/-- The roles an image accepts (R297). -/
def roleOk (image role : Nat) : Bool :=
  decide (role ≤ (match image with
    | 2 => 0
    | 8 => 3
    | 0xA => 0
    | 0xD => 0
    | _ => 1)) && decide (1 ≤ image) && decide (image ≤ 14)
/-- Rates of IEC 61158 Type 3 over RS-485 (R297). -/
def type3Rates : List Nat := [9600, 19200, 45450, 93750, 187500, 500000, 1500000, 3000000, 6000000, 12000000]
/-- The line units an image uses in a role (R297). -/
def linesOk (image role : Nat) (l : List (Nat × Nat × Nat)) : Bool :=
  match image with
  | 1 => l.length == 2 && l.all fun e => e.2 == (3, 1500000)
  | 2 => l.length == 5 && (l.filter fun e => e.2 == (3, 1000000)).length == 4 && (l.filter fun e => e.2 == (0, 9600)).length == 1
  | 7 => l.length == 1 && l.all fun e => e.2.1 == 1 && type3Rates.contains e.2.2
  | 8 => if role ≤ 1 then l.length == 1 && l.all fun e => e.2.1 == 1 && decide (9600 ≤ e.2.2) && decide (e.2.2 ≤ 115200) else l.isEmpty
  | 0xE => decide (1 ≤ l.length) && decide (l.length ≤ 4) && l.all fun e => e.2.1 == (if role = 0 then 2 else 1)
  | _ => l.isEmpty
/-- The controllers, and the dedicated port, an image uses in a role (R297). -/
def cansOk (image count : Nat) : Bool := if 3 ≤ image ∧ image ≤ 6 then count == 1 else count == 0
def dedOk (image role port : Nat) : Bool :=
  if image = 0xA ∨ image = 0xC ∨ image = 0xD then decide (4 ≤ port) && decide (port ≤ 11)
  else if (image = 8 ∧ 2 ≤ role) ∨ image = 9 ∨ image = 0xB then port == 31 || (decide (4 ≤ port) && decide (port ≤ 13))
  else port == 31
/-- MODE of a dedicated port that the image accepts (R287, R297). -/
def dedModeOk (image mode : Nat) : Bool := if image = 0xA ∨ image = 0xC ∨ image = 0xD then mode == 5 else mode != 0

/-- Quanta clocks of a nominal, and of a data bit: 80 MHz over them is the rate (R305). -/
def CfgView.nominal (v : CfgView) (c : Nat) : Nat := (v (F.NBT_NBRP.at c) + 1) * (3 + v (F.NBT_NTSEG1.at c) + v (F.NBT_NTSEG2.at c))
def CfgView.dataBit (v : CfgView) (c : Nat) : Nat := (v (F.DBT_DBRP.at c) + 1) * (3 + v (F.DBT_DTSEG1.at c) + v (F.DBT_DTSEG2.at c))
/-- The owning image accepts the nominal rate, the format and the role: SAE J1939 at 250 or 500 kb/s, CAN FD frames for none of the images
0x0003, 0x0004 and 0x0006, and a reference message of a potential time master alone (R297, R298; log entry 22). -/
def canRoleOk (image role bit : Nat) (fd ref : Bool) : Bool :=
  (image != 6 || bit == 320 || bit == 160) && !(fd && (image == 3 || image == 4 || image == 6)) && (!ref || (image == 5 && role == 0))
/-- The owning image accepts the rates, the format and the role of a controller. -/
def CfgView.canAccepted (v : CfgView) (c : Nat) : Bool :=
  let p := v (canOwnField c)
  decide (15 < p) || canRoleOk (v (F.PRESS_CFG_IMAGE.at p)) (v (F.PRESS_CFG_ROLE.at p)) (v.nominal c) (v (F.CAN_CFG_FD_EN.at c) == 1)
    (v (F.REF_CFG_REF_EN.at c) == 1)

def Node.validate60 (n : Node) (gs : List Nat) : Verdict :=
  let v := n.cfgView gs
  let presses := List.range 16
  let image := fun p => v (F.PRESS_CFG_IMAGE.at p)
  let role := fun p => v (F.PRESS_CFG_ROLE.at p)
  let on := fun p => v (F.PRESS_CFG_ENABLE.at p) == 1
  let ded := fun p => v (F.PRESS_CFG_DED_PORT.at p)
  let win := fun p => v (F.PRESS_CFG_WIN_LEN.at p)
  let out := fun p => v (F.PRESS_CFG_OUT_OFS.at p)
  let bad := fun (p : Nat → Bool) (code w : Nat) => overAll presses fun i => fails (p i) code (0x600100 + 16 * i + 4 * w)
  let vlans := n.vlansOf gs
  let ents := List.range (min (v F.ENTRY_COUNT) 65536)
  firstOf [
    fails (decide (4 < v ⟨0x600004, 0, 3, 4⟩)) 1 0x600004,
    bad (fun p => image p != 0 && !n.images.any (·.id == image p)) 1 0,
    bad (fun p => ded p != 31 && (decide (ded p < 4) || decide (13 < ded p))) 1 0,
    bad (fun p => decide (256 < win p) || (win p != 0 && (out p == 0 || decide (win p < out p)))) 1 1,
    overAll (List.range 32) fun u =>
      let r := v (F.LU_CFG_RATE.at u)
      fails (decide (3 < v (F.LU_CFG_FRAMING.at u)) || (r != 0 && decide (r < 9600)) || decide (25000000 < r)) 1 (F.LU_CFG_RATE.at u).addr,
    overAll (List.range 8) fun c => fails (decide (15 < v (canOwnField c)) && v (canOwnField c) != 31) 1 (canOwnField c).addr,
    overAll (List.range 64) fun d => fails (decide (2 < v (F.DISP_KIND.at d))) 1 (F.DISP_KIND.at d).addr,
    overAll (List.range 64) fun d => fails (v (F.DISP_VID.at d) == 4095) 1 (F.DISP_VID.at d).addr,
    bad (fun p => win p != 0 && (decide ((out p - 1) % 2 ≠ 0) || decide ((win p - out p) % 2 ≠ 0))) 2 1,
    bad (fun p => on p && image p == 0) 2 0,
    bad (fun p => ded p != 31 && (List.range p).any fun q => ded q == ded p) 2 0,
    overAll (List.range 32) fun u => fails (v (F.LU_CFG_RATE.at u) != 0 && !on (v (F.LU_CFG_OWNER.at u))) 2 (F.LU_CFG_OWNER.at u).addr,
    overAll (List.range 8) fun c => fails (v (canOwnField c) != 31 && !on (v (canOwnField c))) 2 (canOwnField c).addr,
    bad (fun p => image p != 0 && (!roleOk (image p) (role p) || !(dedOk (image p) (role p) (ded p) || (!on p && ded p == 31)))) 2 0,
    bad (fun p => on p && (!linesOk (image p) (role p) (v.linesOf p) || !cansOk (image p) (v.cansOf p).length)) 2 0,
    bad (fun p => image p != 0 && decide (262144 < n.sramNeed (image p) p)) 5 0,
    bad (fun p => image p != 0 && decide (win p < n.winNeed (image p) p)) 5 1,
    overAll (presses.filter fun p => ded p != 31) fun p => firstOf [
      overAll vlans fun k => against (hasBit (v (F.VLAN_MEMBER.at k)) (ded p)) 0x20 (F.VLAN_MEMBER.at k).addr,
      overAll v.statics fun e => against (hasBit (v (F.ST_PORTS.at e.1)) (ded p)) 0x20 (F.ST_PORTS.at e.1).addr,
      overAll ents fun i => against (v (F.ENT_ACTION.at i) == 1 && v (F.ENT_TARGET.at i) == ded p) 0x10 (F.ENT_TARGET.at i).addr,
      against (!dedModeOk (image p) (v (F.PORT_MODE_MODE.at (ded p)))) 0x30 (F.PORT_MODE_MODE.at (ded p)).addr],
    overAll (List.range 8) fun c => against (!v.canAccepted c) (0x70 + c) (F.NBT_NBRP.at c).addr]

/-! ### Groups 0x70 + c (R298, R305, R325) -/

def Node.validate70 (n : Node) (gs : List Nat) (c : Nat) : Verdict :=
  let v := n.cfgView gs
  let p := v (canOwnField c)
  let ref := v (F.REF_CFG_REF_EN.at c) == 1
  firstOf [
    fails (v (F.CAN_CFG_MODE.at c) == 3) 1 (F.CAN_CFG_MODE.at c).addr,
    fails (decide (v.nominal c < 80) || decide (8000 < v.nominal c) || v (F.NBT_NTSEG2.at c) == 0) 1 (F.NBT_NBRP.at c).addr,
    fails (decide (v.dataBit c < 10)) 1 (F.DBT_DBRP.at c).addr,
    fails (decide (v (F.NBT_NTSEG2.at c) < v (F.NBT_NSJW.at c))) 2 (F.NBT_NBRP.at c).addr,
    fails (decide (v (F.DBT_DTSEG2.at c) < v (F.DBT_DSJW.at c)) || decide (v.nominal c < v.dataBit c)) 2 (F.DBT_DBRP.at c).addr,
    fails (ref && v (F.CAN_CFG_MODE.at c) != 0) 2 (F.REF_CFG_REF_EN.at c).addr,
    against (!v.canAccepted c) 0x60 (F.PRESS_CFG_IMAGE.at p).addr]

/-! ### Groups of the Blend unit (R332 to R335, R338, R349) -/

/-- A job of a view: number, first entry, entries, TOPO, CONSUME. -/
structure JobView where
  job : Nat
  first : Nat
  count : Nat
  topo : Nat
  consume : Bool
  deriving DecidableEq, Repr
/-- Jobs with entries, in a view. -/
def Node.jobsOf (n : Node) (gs : List Nat) : List JobView :=
  let v := n.cfgView gs
  (n.cfgWords gs 0x810000 0x818000).filterMap fun e =>
    let j := (e.1 - 0x810000) / 8
    if e.1 % 8 = 4 ∧ v (F.JOB.at j) ≠ 0 then
      some ⟨j, v (F.JOB_FIRST.at j), v (F.JOB.at j), v (F.JOB_TOPO.at j), v (F.JOB_CONSUME.at j) == 1⟩
    else none
/-- Jobs that can run in one topology. -/
def jobsMeet (a b : JobView) : Bool := topoMeet a.topo b.topo
/-- An entry named by a job. -/
abbrev NamedEntry := Nat × JobView

/-- Encoding faults of an entry, the word that holds the field answered: KIND, FMT, RMODE; CTYPE, its KIND, CIDX; LEN. -/
def CfgView.entryBad (v : CfgView) (e : Nat) : Option Nat :=
  let kind := v (F.BE_KIND.at e)
  let fmt := v (F.BE_FMT.at e)
  let ct := v (F.BE_CTYPE.at e)
  let ci := v (F.BE_CIDX.at e)
  let len := v (F.BE_LEN.at e)
  if 1 < kind ∨ fmt = 3 ∨ 1 < v (F.BE_RMODE.at e) then some 0
  else if 7 < ct ∨ ((ct = 0 ∨ ct = 6 ∨ ct = 7) ∧ kind = 1) ∨ ((ct = 1 ∨ ct = 5) ∧ kind = 0) then some 1
  else if (ct ≤ 1 ∧ 15 < ci) ∨ (ct = 2 ∧ 511 < ci) ∨ (ct = 4 ∧ 63 < ci) ∨ (5 ≤ ct ∧ ci ≠ 0) then some 1
  else if 64 < len ∨ (fmt = 2 ∧ len ≠ 32) then some 4 else none
/-- Container of an entry in a view, and the span of its field in bits. -/
def CfgView.container (v : CfgView) (e : Nat) : Nat := containerKey (v (F.BE_CTYPE.at e)) (v (F.BE_CIDX.at e))
def CfgView.bits (v : CfgView) (e : Nat) : Nat × Nat := (v (F.BE_BIT_OFS.at e), v (F.BE_BIT_OFS.at e) + v (F.BE_LEN.at e))
/-- What an OUT entry writes of its own: a container, or command words (R340). -/
def CfgView.written (v : CfgView) (e : Nat) : List Nat :=
  if v (F.BE_CTYPE.at e) = 5 then (fieldWords (v (F.BE_BIT_OFS.at e)) (v (F.BE_LEN.at e))).map (containerKey 5 1023 + 1 + ·)
  else [v.container e]
/-- Bytes up to the end of a field (R333): bits of a big-endian word lie in the bytes the field spans. -/
def CfgView.fieldEnd (v : CfgView) (e : Nat) : Nat :=
  v (F.BE_BIT_OFS.at e) / 8 + fieldBytes (v (F.BE_BIT_OFS.at e)) (v (F.BE_LEN.at e))
/-- The bits of the container that a field occupies: bit 8 b + k is bit k of byte b. -/
def CfgView.spots (v : CfgView) (e : Nat) : List Nat :=
  let ofs := v (F.BE_BIT_OFS.at e)
  let nb := fieldBytes ofs (v (F.BE_LEN.at e))
  (List.range (v (F.BE_LEN.at e))).map fun k =>
    let w := ofs % 8 + k
    let byte := if v (F.BE_ORDER.at e) = 1 then nb - 1 - w / 8 else w / 8
    8 * (ofs / 8 + byte) + w % 8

**TASK:**
Write out again, exactly, the lines from the start of the entries up to and including the one with "(port ≤ 11)". Nothing else belongs in the reply.

**RESULT OF THIS EXERCISE:**
/-- The roles an image accepts (R297). -/
def roleOk (image role : Nat) : Bool :=
  decide (role ≤ (match image with
    | 2 => 0
    | 8 => 3
    | 0xA => 0
    | 0xD => 0
    | _ => 1)) && decide (1 ≤ image) && decide (image ≤ 14)
/-- Rates of IEC 61158 Type 3 over RS-485 (R297). -/
def type3Rates : List Nat := [9600, 19200, 45450, 93750, 187500, 500000, 1500000, 3000000, 6000000, 12000000]
/-- The line units an image uses in a role (R297). -/
def linesOk (image role : Nat) (l : List (Nat × Nat × Nat)) : Bool :=
  match image with
  | 1 => l.length == 2 && l.all fun e => e.2 == (3, 1500000)
  | 2 => l.length == 5 && (l.filter fun e => e.2 == (3, 1000000)).length == 4 && (l.filter fun e => e.2 == (0, 9600)).length == 1
  | 7 => l.length == 1 && l.all fun e => e.2.1 == 1 && type3Rates.contains e.2.2
  | 8 => if role ≤ 1 then l.length == 1 && l.all fun e => e.2.1 == 1 && decide (9600 ≤ e.2.2) && decide (e.2.2 ≤ 115200) else l.isEmpty
  | 0xE => decide (1 ≤ l.length) && decide (l.length ≤ 4) && l.all fun e => e.2.1 == (if role = 0 then 2 else 1)
  | _ => l.isEmpty
/-- The controllers, and the dedicated port, an image uses in a role (R297). -/
def cansOk (image count : Nat) : Bool := if 3 ≤ image ∧ image ≤ 6 then count == 1 else count == 0
def dedOk (image role port : Nat) : Bool :=
  if image = 0xA ∨ image = 0xC ∨ image = 0xD then decide (4 ≤ port) && decide (port ≤ 11)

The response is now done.